Святитель Иоанн Златоуст в Беседе 12 на Первое послание к Тимофею отстаивает идею общественной собственности: «Не Божия ли земля и исполнение ея? Поэтому, если наши блага принадлежат общему Владыке, то они в равной степени составляют достояние и наших сорабов: что принадлежит Владыке, то принадлежит вообще всем. Разве мы не видим такого устройства в больших домах? Именно, всем поровну выдается определенное количество хлеба, потому что он исходит из житниц домохозяина: дом господский открыт для всех. И все царское принадлежит всем: города, площади, улицы принадлежат всем; мы все в равной мере пользуемся ими. Посмотри на строительство Божие. Он сотворил некоторые предметы общими для всех, чтобы, хотя таким образом, пристыдить человеческий род, как-то: воздух, солнце, воду, землю, небо, море, свет, звезды, – разделил между всеми поровну, как будто между братьями… И другое соделал Он общим, как-то: бани, города, площади, улицы. И заметь, что касательно того, что принадлежит всем, не бывает ни малейшей распри, но все совершается мирно. Если же кто-нибудь покушается отнять что-либо и обратить в свою собственность, то происходит распря, как будто вследствие того, что сама природа негодует на то, что в то время, когда Бог отовсюду собирает нас, мы с особенным усердием стараемся разъединиться между собою, отделиться друг от друга, образуя частное владение, и говорить эти холодные слова: “это твое, а это мое”. Тогда возникают споры, тогда огорчения. А где нет ничего подобного, там ни споры, ни распри не возникают. Следовательно, для нас предназначено скорее общее, чем отдельное владение (вещами), и оно более согласно с самою природою» [14, с.704-705]. Такой принцип был положен в основу экономики православных общежительных монастырей, которые в дофеодальную (а нередко и в феодальную) эпоху экономически представляли собой не что иное, как трудовые коммуны.

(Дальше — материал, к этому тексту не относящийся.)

/-- R7: a W1C bit that hardware has set in the cycle of the write that clears it ends set, and is cleared otherwise; an RC field
read in the cycle in which hardware increments it returns the value before and ends at the increment alone. R413: a flag, a
first-event register and a machine-check log entry that an event causes in one core cycle take effect as the next begins, of two
events of one core cycle for one register the one with the lower number; R356: with every log entry taken the event is lost,
and counted. -/
def Obligations.SameCycleEventsAreKept : Prop :=
  (∀ (src : Requester) (off : Nat) (bytes : List Byte) (s : State) (r : RegRow) (i : Nat), s.takesWrite src off →
    plainRegister off → bytes.length = 4 → regRow off = some r →
    s.refusesValue off (BitVec.ofNat 32 (leNat bytes)) = false → i < 32 → r.rw.testBit i = false →
    r.w1s.testBit i = false → r.w1c.testBit i = true → (leNat bytes).testBit i = true →
    ∃ t, exec (.registerWrite src off bytes.length (leNat bytes)) s = .next t ∧ s.onlyRegs t [off] ∧
      (t.reg off).getLsbD i = ((s.setNow off).getLsbD i && (s.reg off).getLsbD i)) ∧
  (∀ (src : Requester) (off k : Nat) (s : State) (r : RegRow), s.takesRead src → off % 4 = 0 → isPairLow off = false →
    isPairHigh off = false → regRow off = some r → r.rc = 2 ^ k - 1 → 0 < k → k ≤ 32 → (s.countedNow off).2 < 2 ^ k →
    ∃ t v, exec (.rcRegisterRead src off 4) s = .next t ∧ s.onlyRegsOut t [off] [.regData src v] ∧
      getField v 0 k = getField (s.countedNow off).1 0 k ∧ (∀ i, k ≤ i → v.getLsbD i = (s.reg off).getLsbD i) ∧
      getField (t.reg off) 0 k = (s.countedNow off).2 ∧ (∀ i, k ≤ i → (t.reg off).getLsbD i = (s.reg off).getLsbD i)) ∧
  (∀ (off n : Nat) (s : State), (s.bump off n).countedNow off = ((s.countedNow off).1, (s.countedNow off).2 + n) ∧
    (s.bump off n).reg off = satAdd (s.reg off) n) ∧
  (∀ (s : State) (e : Nat) (b : Bool), e < 512 → s.later = { events := [], flags := [(e, b)], latches := [], notices := [] } →
    s.land.flag e = b ∧ s.onlyRegs s.land [R.eventSet (e / 32)]) ∧
  (∀ (s : State) (x y : Latch), s.later = { events := [], flags := [], latches := [x, y], notices := [] } → x.off = y.off →
    y.key < x.key → x.also = [] → y.also = [] → y.val < 2 ^ 31 →
    (s.bit y.off 31 = false → s.land.reg y.off = BitVec.ofNat 32 (2 ^ 31 + y.val) ∧ s.onlyRegs s.land [y.off]) ∧
    (s.bit y.off 31 = true → s.onlyRegs s.land [])) ∧
  (∀ (s : State) (e : McEvent), s.later = { events := [e], flags := [], latches := [], notices := [] } → s.bit R.mcCtl 31 = false →
    (∀ n, s.freeMcEntry = some n → n < 16 → e.source < 16 → e.unit < 256 →
      s.land.bit (R.mcInfo n) 31 = true ∧ s.land.fld (R.mcInfo n) 24 4 = e.source ∧ s.land.fld (R.mcInfo n) 16 8 = e.unit ∧
        s.land.fld (R.mcInfo n) 0 16 = e.status.toNat ∧ s.onlyRegs s.land (mcRegs n)) ∧
    (s.freeMcEntry = none → s.land.reg R.mcLost = satAdd (s.reg R.mcLost) 1 ∧ s.onlyRegs s.land [R.mcLost]))

/-- R5: a write of a pair's low word stages it and changes no register; the same requester's write of the high word then
commits both words at once, each bit that is read-write taking the bit written; a read of the low word returns it and latches
the high word, which the same requester's next read of the high word returns, whatever the pair holds by then. An access of 8
bytes at the low word acts as the access to the low word followed by the one to the high word. R4: a read of any other size or
alignment is answered zero. -/
def Obligations.PairsMoveAsOne : Prop :=
  (∀ (src : Requester) (low : Nat) (bl bh : List Byte) (s : State) (rl rh : RegRow), s.takesWrite src low →
    s.takesWrite src (low + 4) → low % 4 = 0 →
    isPairLow low = true → isPairLow (low + 4) = false → pushAt low = none → pushAt (low + 4) = none → bl.length = 4 →
    bh.length = 4 → regRow low = some rl → regRow (low + 4) = some rh → s.pairHeld low = false →
    (∀ u : State, u.refusesValue low (BitVec.ofNat 32 (leNat bl)) = false ∧
      u.refusesValue (low + 4) (BitVec.ofNat 32 (leNat bh)) = false) →
    (∀ i, i < 32 → rl.w1c.testBit i = false ∧ rl.w1s.testBit i = false ∧ rh.w1c.testBit i = false ∧ rh.w1s.testBit i = false) →
    ∃ t u, exec (.registerWrite src low bl.length (leNat bl)) s = .next t ∧ t = { s with staged := t.staged } ∧
      exec (.registerWrite src (low + 4) bh.length (leNat bh)) t = .next u ∧ exec (.registerWrite src low (bl ++ bh).length (leNat (bl ++ bh))) s = .next u ∧
      u = { s with regs := u.regs, staged := u.staged } ∧ s.regsBut u [low, low + 4] ∧
      ∀ i, i < 32 →
        (u.reg low).getLsbD i = (if rl.rw.testBit i then (leNat bl).testBit i else (s.reg low).getLsbD i) ∧
        (u.reg (low + 4)).getLsbD i = (if rh.rw.testBit i then (leNat bh).testBit i else (s.reg (low + 4)).getLsbD i)) ∧
  (∀ (src : Requester) (low : Nat) (s : State), s.takesRead src → low % 4 = 0 → isPairLow low = true →
    isPairLow (low + 4) = false →
    ∃ t, exec (.pairLowRead src ⟨low, 4⟩) s = .next t ∧
      t = { s with latched := t.latched, out := .regData src (s.readWord low) :: s.out } ∧
      (∀ u : State, u.takesRead src → u.latched = t.latched →
        ∃ v, exec (.pairLowRead src ⟨low + 4, 4⟩) u = .next v ∧
          v = { u with latched := v.latched, out := .regData src (s.readWord (low + 4)) :: u.out }) ∧
      ∃ v, exec (.pairLowRead src ⟨low, 8⟩) s = .next v ∧
        v = { s with latched := v.latched,
                     out := .regData src (s.readWord (low + 4)) :: .regData src (s.readWord low) :: s.out }) ∧
  (∀ (src : Requester) (off len : Nat) (s : State), s.takesRead src → (len ≠ 4 ∨ off % 4 ≠ 0) →
    (len ≠ 8 ∨ isPairLow off = false) →
    exec (.pairLowRead src ⟨off, len⟩) s = .next { s with out := .regData src 0 :: s.out })

/-! ### Time, lockstep, NODE_ID, the region table, the context map -/

/-- R393: a correction of the global time counter forward adds its whole amount at once and marks the counter aligned; one backward
leaves the counter where it is and holds it for that many core cycles. R12: a lockstep disagreement of a pair that runs halts
the management queue pair and raises a machine-check event, which is counted and lands in the log in the next core cycle (R413);
tasks, memory and every queue go on as they were. Nothing else changes. -/
def Obligations.TimeAndLockstep : Prop :=
  (∀ (delta : Int) (s : State),
    (0 ≤ delta → ∃ t, exec (.fabricTimeCorrection delta) s = .next t ∧ t.gtc = (s.gtc + delta.toNat) % 2 ^ 64 ∧
      t.bit R.gtcStatus 31 = true ∧ t = { s with regs := t.regs, gtcHold := 0 } ∧
      s.regsBut t [R.gtcLo, R.gtcHi, R.gtcStatus]) ∧
    (delta < 0 → exec (.fabricTimeCorrection delta) s = .next { s with gtcHold := delta.natAbs })) ∧
  (∀ s : State,
    (s.cpRuns = true → ∃ t, exec .lockstepDisagree s = .next t ∧ t.mqMode = 2 ∧ t.reg R.mcCount = satAdd (s.reg R.mcCount) 1 ∧
      t.later.events = s.later.events ++
        [{ source := 1, unit := s.fld R.mqState 29 1, status := 0, task := none, addr := 0, time := s.gtc }] ∧
      s.onlyRegs t [R.mqState, R.mcCount]) ∧
    (s.cpRuns = false → exec .lockstepDisagree s = .next s))

/-- R28: a write of NODE_ID takes effect at once, and is discarded while FE_CTL.EN or FE_STATUS.ACTIVE is 1. R42, R41: a write of
DRT_CTL commits the staged BASE and LIMIT with the control bits written; the entry then admits exactly the pages from BASE to
LIMIT, for its context and the types it grants, and none when it is not valid; every other entry stays. R256: a write of CTX_MAP
sets a context's mapping; context 0's is fixed; it is discarded with BUSY while a queue or ring of the context exists, and with
DUP where another valid entry would hold the same PASID. Nothing else changes. -/
def Obligations.ProtectionTables : Prop :=
  (∀ (src : Requester) (v : Word) (s : State), s.takesWrite src R.nodeId →
    ((s.bit R.feCtl 31 = true ∨ s.bit R.feStatus 0 = true) → exec (.nodeIdWrite src v) s = .next s) ∧
    (s.bit R.feCtl 31 = false → s.bit R.feStatus 0 = false →
      ∃ t, exec (.nodeIdWrite src v) s = .next t ∧ t.node = getField v 0 16 ∧ t.bit R.nodeId 16 = true ∧
        s.onlyRegs t [R.nodeId])) ∧
  (∀ (src : Requester) (g : Fin 3) (n : Fin 1024) (v : Word) (s : State), s.takesWrite src (R.drtCtl g n) →
    ∃ t, exec (.drtCtlWrite src g n v) s = .next t ∧
      (∀ ctx acc page, (sget drtDefault t.drt (1024 * g + n)).admits ctx acc page = true ↔
        (getField v 31 1 = 1 ∧ getField v 0 12 = ctx ∧
          (match acc with | .read => getField v 30 1 = 1 | .write => getField v 29 1 = 1 | .atomic => getField v 28 1 = 1) ∧
          s.reg64 (R.drtBaseLo g n) / 4096 ≤ page ∧ page ≤ s.reg64 (R.drtLimitLo g n) / 4096)) ∧
      (∀ k, k ≠ 1024 * g.val + n.val → sget drtDefault t.drt k = sget drtDefault s.drt k) ∧
      t = { s with regs := t.regs, drt := t.drt } ∧ s.regsBut t [R.drtCtl g n] ∧ t.reg (R.drtCtl g n) = v &&& 0xF0000FFF) ∧
  (∀ (src : Requester) (c : Fin 4096) (v : Word) (s : State), s.takesWrite src (R.ctxMap c) →
    (c = 0 → exec (.ctxMapWrite src c v) s = .next s) ∧
    (c ≠ 0 → s.ctxInUse c = true → ∃ t, exec (.ctxMapWrite src c v) s = .next t ∧ t.bit R.tuStatus 1 = true ∧
      s.onlyRegs t [R.tuStatus]) ∧
    (c ≠ 0 → s.ctxInUse c = false → s.pasidTaken c v = true →
      ∃ t, exec (.ctxMapWrite src c v) s = .next t ∧ t.bit R.tuStatus 0 = true ∧ s.onlyRegs t [R.tuStatus]) ∧
    (c ≠ 0 → s.ctxInUse c = false → s.pasidTaken c v = false →
      ∃ t, exec (.ctxMapWrite src c v) s = .next t ∧ t.reg (R.ctxMap c) = v &&& 0xC00FFFFF ∧ s.onlyRegs t [R.ctxMap c]))

/-! ### Memory accesses that no task makes -/

/-- R48, R169: a BAR2 read that its checks let pass returns the bytes of local memory as they stood before this core cycle's
writes (R283); a BAR2 write that they let pass stores them and changes no other byte; a PASID that no context maps, and a byte
outside tier A and tier B, complete with Unsupported Request, as AtomicOps and peer-to-peer requests always do. -/
def Obligations.Bar2Accesses : Prop :=
  (∀ (off len ctx : Nat) (pasid : Option (BitVec 20)) (s : State), s.takesBar2Read → s.tierBWaits (s.bar2Local off) = false →
    s.ctxOfPasid pasid = some ctx → inTier (s.bar2Local off) len = true →
    s.drtAllows ctx .read (s.bar2Local off) len = true → s.bound (s.bar2Local off) len = true →
    exec (.bar2Read off len pasid .good) s = .next { s with out := .bar2Data (s.seenMem (s.bar2Local off) len) :: s.out }) ∧
  (∀ (off len : Nat) (pasid : Option (BitVec 20)) (c : MemCond) (s : State), s.takesBar2Read →
    s.tierBWaits (s.bar2Local off) = false → (s.ctxOfPasid pasid = none ∨ inTier (s.bar2Local off) len = false) →
    exec (.bar2Read off len pasid c) s = .next { s with out := .unsupportedRequest :: s.out }) ∧
  (∀ (off ctx : Nat) (bs : List Byte) (pasid : Option (BitVec 20)) (relaxed : Bool) (s : State), s.below = false →
    s.tierBWaits (s.bar2Local off) = false → s.ctxOfPasid pasid = some ctx → inTier (s.bar2Local off) bs.length = true →
    s.drtAllows ctx .write (s.bar2Local off) bs.length = true → s.bound (s.bar2Local off) bs.length = true →
    ∃ t, exec (.bar2Write off bs ⟨pasid, relaxed⟩ .good) s = .next t ∧ t = { s with mem := t.mem, now := t.now } ∧
      (∀ i, (h : i < bs.length) → t.readByte (s.bar2Local off + i) = bs[i]) ∧ s.sameMemBut t (s.bar2Local off) bs.length) ∧
  (∀ (off : Nat) (bs : List Byte) (pasid : Option (BitVec 20)) (relaxed : Bool) (c : MemCond) (s : State), s.below = false →
    s.tierBWaits (s.bar2Local off) = true → exec (.bar2Write off bs ⟨pasid, relaxed⟩ c) s =
      .next { s with padWait := s.padWait ++ [.bar2Write off bs pasid relaxed c] }) ∧
  (∀ (off : Nat) (s : State), exec (.bar2Atomicop off) s = .next { s with out := .unsupportedRequest :: s.out }) ∧
  (∀ (r : Bool) (s : State), exec (.peerToPeerRequest r) s = .next { s with out := .unsupportedRequest :: s.out })

/-- R39, R40: a load through a bound aperture reads the host bytes its range list gives, under the task's PASID, and returns the
host's data, or waits for them; a store leaves as posted writes of those bytes. A failing load returns zeros, a failing store is
discarded; each is counted, and recorded as the first one where none stands (R413). An access of another size or alignment does
not occur: it has no effect. -/
def Obligations.ApertureAccesses : Prop :=
  (∀ (core : Fin 8) (ap : Fin 16) (off len : Nat) (s : State), apertureSize off len = true → s.apertureCause ap off len = none →
    let reads : List Out := (s.aperturePieces ap off len).map (fun p => .hostRead p.1 p.2.2.1 (s.aperturePasid ap) p.2.1)
    (∀ bs, s.linkDown = false → exec (.apertureLoad core ap off len (.data bs)) s =
      .next { s with out := .coreData core (fitBytes len bs) :: (reads.reverse ++ s.out) }) ∧
    (∃ t, exec (.apertureLoad core ap off len .pending) s = .next t ∧ s.sentHost t reads ∧
      t.apLoads = s.apLoads ++ [{ core := core, ap := ap, offset := off, len := len, at_ := s.cycle,
                                  pasid := s.aperturePasid ap, host := s.apertureHost ap off len }] ∧
      t = { s with apLoads := t.apLoads, out := t.out, hostHeld := t.hostHeld })) ∧
  (∀ (core : Fin 8) (ap : Fin 16) (off : Nat) (bs : List Byte) (s : State), apertureSize off bs.length = true →
    s.apertureCause ap off bs.length = none →
    ∃ t, exec (.apertureStore core ap off bs) s = .next t ∧
      s.sentHost t ((s.aperturePieces ap off bs.length).map (fun p =>
        .hostWrite p.1 ((bs.drop p.2.2.2).take p.2.2.1) (s.aperturePasid ap) false p.2.1)) ∧
      t = { s with out := t.out, hostHeld := t.hostHeld }) ∧
  (∀ (core : Fin 8) (ap : Fin 16) (off len c : Nat) (a : HostAnswer) (s : State), apertureSize off len = true →
    s.apertureCause ap off len = some c →
    ∃ t, exec (.apertureLoad core ap off len a) s = .next t ∧
      t.reg R.apertureFaultCount = satAdd (s.reg R.apertureFaultCount) 1 ∧
      t.later.latches = s.later.latches ++
        [{ off := R.apertureFault, key := ap.val, val := c * 2 ^ 28 + ap.val * 2 ^ 16 + core.val * 2 ^ 13,
           also := pairWords R.apertureFaultOfsLo off }] ∧
      s.onlyRegsOut t [R.apertureFaultCount] [.coreData core (List.replicate len 0)]) ∧
  (∀ (core : Fin 8) (ap : Fin 16) (off c : Nat) (bs : List Byte) (s : State), apertureSize off bs.length = true →
    s.apertureCause ap off bs.length = some c →
    ∃ t, exec (.apertureStore core ap off bs) s = .next t ∧
      t.reg R.apertureFaultCount = satAdd (s.reg R.apertureFaultCount) 1 ∧
      t.later.latches = s.later.latches ++
        [{ off := R.apertureFault, key := ap.val, val := 2 ^ 30 + c * 2 ^ 28 + ap.val * 2 ^ 16 + core.val * 2 ^ 13,
           also := pairWords R.apertureFaultOfsLo off }] ∧
      s.onlyRegs t [R.apertureFaultCount]) ∧
  (∀ (core : Fin 8) (ap : Fin 16) (off len : Nat) (a : HostAnswer) (bs : List Byte) (s : State),
    (apertureSize off len = false → exec (.apertureLoad core ap off len a) s = .next s) ∧
    (apertureSize off bs.length = false → exec (.apertureStore core ap off bs) s = .next s))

Эксплуатация труда – это его присвоение в той или иной форме. «Послушайте вы, богатые: плачьте и рыдайте о бедствиях ваших, находящих на вас… Вот, плата, удержанная вами у работников, пожавших поля ваши, вопиет, и вопли жнецов дошли до слуха Господа Саваофа. Вы роскошествовали на земле и наслаждались; напитали сердца ваши, как бы на день заклания» (Иак 5:1-5). Плата, удержанная у работников, есть одно из типичных проявлений эксплуатации. Согласно марксизму капитал по своей природе есть не что иное, как накопленный труд, присвоенный путем изъятия прибавочной стоимости. Удержание капиталистом части платы работникам (причем работник может и не осознавать факта этого удержания) есть непременное условие накопления капитала. Капиталистическая экономика просто не может функционировать без такого удержания – в ее рамках это уже не вопрос свободного выбора, а принудительная необходимость. Таким образом, цитированное Соборное послание святого апостола Иакова, соотнесенное с трудовой теорией стоимости, ставит позорное клеймо на всей капиталистической экономике. Позиция апостола Иакова нашла свое отражение в святоотеческом наследии. Например, преподобный Нил Сорский отвергал эксплуатацию труда: «стяжания же, иже от чюжих трудов събираема, вносити отнюд несть нам на пользу» [20, с.125].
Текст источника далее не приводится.